Data section start

-- ==== Sys2Proof/Machine/Pilot.lean ====
section
/-! DEFINITION. The Pilot time service: Breakwater, server, unicast negotiation, client table and calendar, client instances and
Sounding engines (chapter 10). -/

namespace Sys2Proof.Machine

def prOff (k : Nat) : Nat := 0x212000 + 0x100 * k

/-! ### The Breakwater (R281) -/

/-- The bytes a source is hashed as. -/
def srcBytes (f : Frame) : List Byte :=
  match f.from_ with
  | .mac => beBytes 6 f.src.toNat
  | .ip4 a => beBytes 4 a.toNat
  | .ip6 a => beBytes 16 a.toNat

/-- The bucket of a frame: CRC-32C of SEED and the source, modulo 1,024. -/
def Dev.bucketIdx (d : Dev) (p : Fin 8) (f : Frame) : Nat :=
  (crc32c (wordBytes (d.rd (psrvOff p + 0x14)) ++ srcBytes f)).toNat % 1024

/-- A frame takes a token; false where none is present. -/
def Dev.police (p : Fin 8) (f : Frame) (d : Dev) : Bool × Dev :=
  let i := d.bucketIdx p f
  let b := d.bucketNow p (Tab.get (fun _ => (d.port p).untouched) (d.port p).buckets i)
  if 1000000 ≤ b.micro then
    (true, d.modPort p fun x => { x with buckets := Tab.ins i { b with micro := b.micro - 1000000 } x.buckets })
  else (false, d)

/-! ### The server (R271 to R273) -/

/-- PILOT_CCSUBs for the state of the channel that disciplines the time scale served on port p. -/
def Dev.ccsub (d : Dev) (p : Fin 8) : Word := d.rd (0x210040 + 4 * (d.chan (d.tsChan (d.portTs p))).st.code)
/-- SUBST (R272). -/
def Dev.subst (d : Dev) (p : Fin 8) : Bool := d.apActive || bit (d.ccsub p) 31

/-- What Announce carries on port p now. -/
def Dev.announceNow (d : Dev) (p : Fin 8) : AnnounceOut :=
  let gm := d.rd (psrvOff p + 0x20)
  let gm2 := d.rd (psrvOff p + 0x24)
  let ts := d.portTs p
  let t := d.tsc ts
  let utc := d.rd (tsOff ts + 4)
  let del := t.leap.map (·.1)
  { clockClass := if d.subst p then b8 (fld (d.ccsub p) 8 8) else b8 (fld gm 24 8)
    accuracy := if d.subst p then b8 (fld (d.ccsub p) 0 8) else b8 (fld gm 16 8)
    prio1 := b8 (fld gm 8 8), prio2 := b8 (fld gm 0 8), variance := BitVec.ofNat 16 (fld gm2 16 16), timeSrc := b8 (fld gm2 8 8)
    stepsRemoved := 0, utcOffset := fld utc 0 10, utcValid := bit utc 31
    leap61 := t.notice && del = some false, leap59 := t.notice && del = some true
    ptpTimescale := !bit (d.rd (tsOff ts)) 27
    timeTraceable := bit gm2 1 && t.st ≠ .todHold, freqTraceable := bit gm2 0 }

/-- A PTP transport code is UDP/IPv6. -/
def isV6 (t : Nat) : Bool := t = 2
def Dev.psrvV6 (d : Dev) (p : Nat) : Bool := isV6 (fld (d.psrv p) 24 2)

/-- The multicast group that the server of port p sends to: in profile 4 that of R261; its own frames carry no tag (log entry 164). -/
def Dev.mcDest (d : Dev) (p : Nat) : Dest := .multicast (if fld (d.psrv p) 26 3 = 4 then some 0x011B19000000 else none) []

/-- ESMC PDUs and event messages go before the others (R253). -/
def TxMsg.first : TxMsg → Bool
  | .esmc .. | .sync .. | .delayReq .. | .pdelayReq .. | .pdelayResp .. => true
  | .arpReply .. | .neighborAdv .. | .followUp .. | .announce .. | .delayResp .. | .pdelayRespFollowUp .. | .signaling ..
  | .host _ => false

/-- What a step has sent since `old`, on each port in the order of R253 (log entry 165). -/
def Dev.txOrder (old d : Dev) : Dev :=
  forFin 8 (fun p d => d.modPort p fun x =>
    let n := (old.port p).sent.length
    let new := x.sent.drop n
    { x with sent := x.sent.take n ++ (new.filter TxMsg.first ++ new.filter fun m => !m.first) }) d

/-- A frame sent on a port. -/
def Dev.send (p : Fin 8) (m : TxMsg) (d : Dev) : Dev := d.modPort p fun x => { x with sent := x.sent ++ [m] }

def Dev.psrvDomain (d : Dev) (p : Nat) : Nat := fld (d.psrv p) 14 8
/-- A Sync whose start the PCS sees at `t`, bit k: one-step with its timestamp, two-step followed by its Follow_Up (R242, R261). -/
def Dev.sendSync (p : Fin 8) (dom seq : Nat) (two v6 : Bool) (dst : Dest) (t : Int) (k : Nat) (d : Dev) : Dev :=
  let at_ := d.txStamp p t k
  if two then (d.send p (.sync dom seq true none v6 dst)).send p (.followUp dom seq at_ v6 dst)
  else d.send p (.sync dom seq false (some at_) v6 dst)

/-- MULTICAST_SYNC_TX: the PCS sees its start at `t`, bit k. -/
def mcSync (p : Fin 8) (t : Int) (k : Nat) (d : Dev) : Dev :=
  if d.mcOn p then
    let n := (d.port p).syncSeq
    (d.sendSync p (d.psrvDomain p) n (d.psrvTwoStep p) (d.psrvV6 p) (d.mcDest p) t k).modPort p fun x =>
      { x with syncSeq := (n + 1) % 65536 }
  else d

/-- MULTICAST_ANNOUNCE_TX. -/
def mcAnnounce (p : Fin 8) (d : Dev) : Dev :=
  if d.mcOn p then
    let n := (d.port p).annSeq
    (d.send p (.announce (d.psrvDomain p) n (d.announceNow p) (d.psrvV6 p) (d.mcDest p))).modPort p fun x => { x with annSeq := (n + 1) % 65536 }
  else d

/-! ### The client table (R277, R278) -/

def Entry.get (e : Entry) : GrantKind → Option Grant
  | .sync => e.sync | .announce => e.ann | .delayResp => e.dresp
def Entry.put (e : Entry) (k : GrantKind) (g : Option Grant) : Entry :=
  match k with
  | .sync => { e with sync := g, dirty := true }
  | .announce => { e with ann := g, dirty := true }
  | .delayResp => { e with dresp := g, dirty := true }
def Entry.grants (e : Entry) : List GrantKind := [GrantKind.sync, .announce, .delayResp].filter fun k => (e.get k).isSome

/-- N. -/
def Dev.tableSize (d : Dev) : Nat :=
  match d.pilot.attached with
  | some a => 2 ^ a.2.2
  | none => 0

/-- Service seconds (R277). -/
def Dev.serviceSec (d : Dev) : Nat := (d.clk.tbUs - d.pilot.attachUs) / 1000000

def Dev.clientCount (d : Dev) : Nat := d.pilot.entries.length
def Dev.portClients (d : Dev) (p : Fin 8) : Nat := (d.pilot.entries.filter fun e => e.2.port = p).length

/-- The entry at an index: the last one listed. -/
def Dev.entryAt (d : Dev) (i : Nat) : Option Entry := (d.pilot.entries.find? fun e => e.1 = i).map (·.2)

/-- The probe chain of a client on port p (R278). -/
def Dev.probe (d : Dev) (p : Fin 8) (ident : BitVec 80) : List Nat :=
  let h := (crc32c (b8 p :: beBytes 10 ident.toNat)).toNat
  (List.range 8).map fun j => (h + j) % d.tableSize

/-- The entry that holds this client; one whose read failed is skipped, but for one in the cache (R278, R280). -/
def Dev.findClient (d : Dev) (p : Fin 8) (ident : BitVec 80) : Option (Nat × Entry) :=
  (d.probe p ident).findSome? fun i =>
    if d.pilot.missing.contains i && !d.pilot.cache.contains i then none
    else match d.entryAt i with
      | some e => if e.port = p && e.ident = ident then some (i, e) else none
      | none => none

/-- The first free entry of the chain. -/
def Dev.freeClient (d : Dev) (p : Fin 8) (ident : BitVec 80) : Option Nat :=
  (d.probe p ident).find? fun i => (d.entryAt i).isNone && !d.pilot.missing.contains i

/-- Bytes of an entry (Table 10-6); `none` is the entry of a freed index, whose generation stays. -/
def entryImage (gen : Nat) (e : Option Entry) : List Byte :=
  match e with
  | none => List.replicate 14 0 ++ leBytes 2 gen ++ List.replicate 48 0
  | some e =>
    let tag := e.tags.head?
    let tr := match e.transport with
      | .l2 => 0 | .ipv4 => 1 | .ipv6 => 2
    let w := 32768 + bitAt 14 e.sync.isSome + bitAt 13 e.ann.isSome + bitAt 12 e.dresp.isSome + tr * 1024 + bitAt 9 tag.isSome +
      e.port.val * 64 + bitAt 5 e.twoStep
    let vl := match tag with
      | some t => t.1.toNat * 8192 + t.2.toNat
      | none => 0
    let li := fun g : Option Grant => sBytes 1 (match g with
      | some g => g.logInt
      | none => 0)
    let ex := fun g : Option Grant => leBytes 4 (match g with
      | some g => g.expiry
      | none => 0)
    leBytes 2 w ++ leBytes 2 vl ++ [b8 e.domain, b8 e.profile] ++ li e.sync ++ li e.ann ++ li e.dresp ++ [0] ++ leBytes 2 e.syncSeq ++
      leBytes 2 e.annSeq ++ leBytes 2 e.gen ++ beBytes 6 e.mac.toNat ++ beBytes 10 e.ident.toNat ++ beBytes 16 e.ip.toNat ++
      ex e.sync ++ ex e.ann ++ ex e.dresp ++ [0, 0, 0, 0]

/-- The image of an entry written to the table. -/
def Dev.entryWrite (i : Nat) (d : Dev) : Dev :=
  match d.pilot.attached with
  | some (b, a, _) => d.memWrite b (a + 64 * i) (entryImage (Tab.get (fun _ => 0) d.pilot.gens i) (d.entryAt i))
  | none => d

/-- `i` listed once. -/
def listed (i : Nat) (l : List Nat) : List Nat := if l.contains i then l else i :: l

/-- An index leaves the cache. -/
def Dev.uncache (i : Nat) (d : Dev) : Dev := d.modPilot fun x => { x with cache := x.cache.filter (· ≠ i) }

/-- An entry stored, in the cache until its write-back; one with no grants left is freed (R274, R279). -/
def Dev.entryPut (i : Nat) (e : Entry) (d : Dev) : Dev :=
  if e.grants.isEmpty then ((d.modPilot fun x => { x with entries := Tab.del i x.entries }).entryWrite i).uncache i
  else d.modPilot fun x => { x with entries := Tab.ins i e x.entries, cache := listed i x.cache }

/-- A changed entry written back; the cache then lets it go (R279). -/
def Dev.writeBack (i : Nat) (d : Dev) : Dev :=
  let d := d.modPilot fun x => { x with writing := x.writing.filter (· ≠ i) }
  match d.entryAt i with
  | some e => if e.dirty then ((d.entryWrite i).modPilot fun x =>
      { x with entries := Tab.ins i { e with dirty := false } x.entries }).uncache i else d
  | none => d

/-- A table access failed: TABLE_ERR and the Pilot-table source (R280). -/
def Dev.tableErr (d : Dev) : Dev := (d.bump 0x210014 0 16).occur 147 0

/-- A read of entry i ends: a failed one leaves what the cache holds (R280). -/
def Dev.fetched (i : Nat) (ok : Bool) (d : Dev) : Dev :=
  d.modPilot fun x =>
    { x with fetching := x.fetching.filter (· ≠ i), cache := if ok then listed i x.cache else x.cache,
             missing := if ok || x.cache.contains i then x.missing.filter (· ≠ i) else listed i x.missing }

/-! ### Unicast negotiation (R274) -/

/-- The answer to one TLV: none is a request discarded without reply. -/
abbrev Answer := Option UcTlv × Dev

def Dev.deny (p : Fin 8) (k : GrantKind) (l : Int) (d : Dev) : Answer :=
  (some (.grant k l 0), d.bump (psrvOff p + 0x50) 0 16)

Data section end

_To do_: Wherever a line of the entries holds the string "freed", copy that line.

_The answer_:
/-- Bytes of an entry (Table 10-6); `none` is the entry of a freed index, whose generation stays. -/
/-- An entry stored, in the cache until its write-back; one with no grants left is freed (R274, R279). -/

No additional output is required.